Beranda Publikasi Islam Perdana

Islam Perdana

137
0
Ilustrasi: nu.or.id

M. Subhan Zamzami (alumni Universitas Al-Azhar, Mesir)

Dalam ranah kajian Islam kontemporer, penguasaan terhadap semua hal tentang Islam Perdana, baik sejarah, politik, ekonomi maupun agama (normatif) sangatlah penting dan mendesak. Penting karena Islam Perdana, baik secara normatif ataupun historis, merupakan acuan utama untuk memahami dengan baik Islam yang kini sudah menjelma dalam aneka-ragam bentuk dan orientasi.

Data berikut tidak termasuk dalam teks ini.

/-- END (R97, R182): waits for outstanding fetches, unless the instance has failed or ended; then the status of the
failing fetch issued first is recorded and the handler is over. -/
def State.endRun (s : State) (g : Nat) : State :=
  match (s.core g).run with
  | none => s
  | some r =>
    if r.pendingFetch && !s.instDead g r.ctx then s.setRun g (some (r.pause .endf s.now))
    else
      let s := s.answerFetches g stTimeout
      match ((s.core g).run).bind Run.fetchFail with
      | none => s.overRun g
      | some st => (s.faultAt g r.ctx st).overRun g

/-! ### The effect of an instruction on the state -/

/-- Element flags folded into the flag tile records of the instance (R132). -/
def State.foldFlagsAt (s : State) (e : Env) (fl : List (Nat × Nat)) : State :=
  if fl.isEmpty then s
  else
    let id := e.run.ctx
    let c := s.chunk (clusterOf e.g) id.slot id.chunk
    match c.recOf id.inst with
    | none => s
    | some r => s.setChunk (clusterOf e.g) id.slot id.chunk (c.putRec { r with flags := foldTiles r.flags fl })

/-- A residue failure: the tiles, or every output, are withheld, and the instance has failed (R89, R169, R207). -/
def State.residueFail (s : State) (e : Env) (tiles : List Nat) (all : Bool) : State :=
  if tiles.isEmpty && !all then s
  else
    let id := e.run.ctx
    let c := s.chunk (clusterOf e.g) id.slot id.chunk
    let s := match c.recOf id.inst with
      | none => s
      | some r => s.setChunk (clusterOf e.g) id.slot id.chunk
          (c.putRec { r with withheld := r.withheld ++ tiles.filter fun t => !r.withheld.contains t
                             withAll := r.withAll || all })
    (s.health hResidue 1).faultAt e.g id stResidueFail

/-- A handler that has passed its last instruction ends at END's cost of 1 cycle; one past its limit waits for the watchdog
(R97, R103). -/
def State.fallOff (s : State) (e : Env) : State :=
  match (s.core e.g).run with
  | none => s
  | some r => if e.prog.limit < r.cycles then s else (s.modRun e.g fun r => { r with cycles := r.cycles + 1 }).endRun e.g

/-- How a handler goes on after an instruction of `n` cycles. -/
def State.flow (s : State) (e : Env) (fl : Flow) (n : Nat) : State :=
  let id := e.run.ctx
  let step (pc : Nat) (s : State) : State := s.modRun e.g fun r => { r.issue e.op e.f n with pc := pc }
  let onward (pc : Nat) (s : State) : State :=
    let s := step pc s
    if pc < e.prog.ninst then s else s.fallOff e
  match fl with
  | .next => onward (e.run.pc + 1) s
  | .goto pc => onward pc s
  | .stop st => ((step e.run.pc s).faultAt e.g id st).overRun e.g
  | .note st => (onward (e.run.pc + 1) (s.faultAt e.g id st))
  | .wait w => s.modRun e.g fun r => r.pause w s.now
  | .fin => (step e.run.pc s).endRun e.g

/-- The effect of an instruction applied. -/
def State.applyTsi (s : State) (e : Env) (r : TsiRes) : State :=
  match r.flow with
  | .wait w => s.modRun e.g fun x => x.pause w s.now
  | fl =>
    let c := s.core e.g
    let s := s.setCore e.g { r.core with run := c.run, ctxs := c.ctxs }
    let s := if r.drew then { s with free := s.free + 1 } else s
    let s := (s.sramWrite r.store).foldFlagsAt e r.flags
    let s := s.residueFail e r.bad r.badAll
    s.flow e fl r.cycles

/-- An instruction that changes registers, SRAM and flags. `usesC`: it names descriptor C, and stops with INDEX_FAULT
when that is of KIND NONE (R136). -/
def State.tsi (s : State) (g op : Nat) (f : TsiFields) (usesC : Bool) (eff : Env → Core → State → TsiRes) : State :=
  match s.tsiEnv g op f with
  | none => s
  | some e =>
    if usesC && decide (dKind e.descC = 0) then s.flow e (.stop stIndex) 1
    else s.applyTsi e (eff e (s.core g) s)

/-! ### Emits (R165 to R177) -/

/-- The chunk of a running handler. -/
def Env.cenv (e : Env) : CEnv := ⟨e.plan, e.slot, clusterOf e.g, e.run.ctx.slot, e.run.ctx.chunk⟩

/-- The record of the handler's instance. -/
def State.runRec (s : State) (e : Env) : Option Rec := (s.ch e.cenv).recOf e.run.ctx.inst

/-- The record replaced. -/
def State.putRunRec (s : State) (e : Env) (r : Rec) : State := s.setCh e.cenv ((s.ch e.cenv).putRec r)

/-- A WRITE of a MEMWR output: at beat `b` of the core's stream (R174). It is kept for the digest (R467). -/
def State.memwr (s : State) (e : Env) (d : Nat) (b : Nat) (bs : List Byte) : State :=
  match s.runRec e with
  | none => s
  | some r =>
    let dd := e.desc d
    let t := s.newTag
    let etag := r.etag
    let p := reqPkt mopWrite etag t.1 (dFaddr dd) (64 * b) bs.length bs
    let q : CoreReq := { tag := t.1, desc := d, beat := b, n := cdiv bs.length 64, no := 0, status := none,
                         sentAt := s.now, resends := 0, pkt := p }
    let a := r.asm d
    let off := 64 * (dFaddr dd - dFaddr (e.cenv.desc0 d) + b)
    let s := t.2.putRunRec e (r.putAsm { a with wr := a.wr ++ [(off, bs)] })
    let c := s.core e.g
    match c.ctx e.run.ctx with
    | none => s
    | some x =>
      let s := s.setCore e.g (c.putCtx { x with wrs := x.wrs ++ [q] })
      if isShadow e.run.ctx.slot then s else s.fromCluster (clusterOf e.g) 3 (e.plan.partOf e.run.ctx.slot) p

/-- Bytes written to a positional output (R167): a byte written before is discarded with INDEX_FAULT. -/
def State.posWrite (s : State) (e : Env) (d off : Nat) (bs : List Byte) (n : Nat) : State :=
  match s.runRec e with
  | none => s.flow e .next n
  | some r =>
    let o := (r.asm d).put off bs
    let s := (s.putRunRec e (r.putAsm o.1)).pumpOutputs e.cenv e.run.ctx.inst
    s.flow e (if o.2 then .note stIndex else .next) n

/-- The V registers of EMIT and EMITA as bytes, 64 each. -/
def vBytes (c : Core) (a n : Nat) : List Byte := (List.range n).flatMap fun k => toLE 64 (c.rv (a + k))

/-- Whether an emit must wait for room in the cluster's output assembly (R177). -/
def State.noRoom (s : State) (g : Nat) : Bool := !outRoom s (clusterOf g)

/-- Whether a residue failure withholds a WRITE of `m` elements from element `i` on: every output of the instance is
withheld, or one of their flag tiles is (R89, R128, R169). -/
def State.keptBack (s : State) (e : Env) (i m : Nat) : Bool :=
  match s.runRec e with
  | none => true
  | some r => r.withAll || r.withheld.any fun t => decide (i < 1024 * (t + 1) ∧ 1024 * t < i + m)

/-- EMIT (R165, R174); the element index is an exact sum (DESIGN CHOICE, log entry 15). -/
def State.emitEff (s : State) (e : Env) : State :=
  let c := s.core e.g
  let d := e.descC
  let n := immN e.f
  let w := elemBits (dFmt d)
  let i := (c.rs (sReg e.f.b)).toNat + imm16 e.f
  let b := i * w / 512
  if i * w % 512 ≠ 0 ∨ dLen d < b + n then s.flow e (.stop stIndex) n
  else if dKind d = 4 then
    (if s.keptBack e i (n * 512 / w) then s else s.memwr e e.f.c.toNat b (vBytes c e.f.a.toNat n)).flow e .next n
  else s.posWrite e e.f.c.toNat (64 * b) (vBytes c e.f.a.toNat n) n

/-- EMSC (R166); the element index is an exact sum (DESIGN CHOICE, log entry 15). -/
def State.emscEff (s : State) (e : Env) : State :=
  let c := s.core e.g
  let d := e.descC
  let blk := ((c.rs (sReg e.f.b)).toNat + imm16 e.f) / 32
  if dMxblk d ≤ blk then s.flow e (.stop stIndex) 1
  else s.posWrite e e.f.c.toNat (dMxblk d * 4 * elemBits (dFmt d) + blk) [BitVec.ofNat 8 (c.rs (sReg e.f.a)).toNat] 1

/-- The core's segment of an append output, changed (R170). -/
def State.segment (s : State) (e : Env) (f : AppSeg → AppSeg) : State :=
  match s.runRec e with
  | none => s
  | some r =>
    let d := e.f.c.toNat
    let mine (a : AppSeg) : Bool := decide (a.desc = d ∧ a.g = e.g)
    let old := (r.apps.find? mine).getD { desc := d, g := e.g, s4 := firstElem e.plan e.g e.run.ctx.slot e.run.ctx.chunk }
    s.putRunRec e { r with apps := r.apps.filter (fun a => !mine a) ++ [f old] }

Mendesak karena hampir semua kelompok Islam, dengan variasi corak dan orientasinya, mengklaim bahwa pemahaman keislaman mereka merupakan cerminan bahkan copy-paste dari Islam ala Muhammad dan para suksesor setelahnya.

Lantas apakah yang dimaksud dengan Islam Perdana? Sependek pengamatan penulis, istilah Islam Perdana mencakup tiga hal: pertama, Islam Perdana dimulai sejak Muhammad menerima wahyu hingga kewafatannya (610-632 M); kedua, Islam Perdana dimulai sejak Muhammad menerima wahyu hingga akhir kekhilafahan Ali bin Abi Thalib (632-661 M); dan ketiga, Islam Perdana dimulai sejak Muhammad menerima wahyu hingga runtuhnya dinasti Umayyah (610-750 M).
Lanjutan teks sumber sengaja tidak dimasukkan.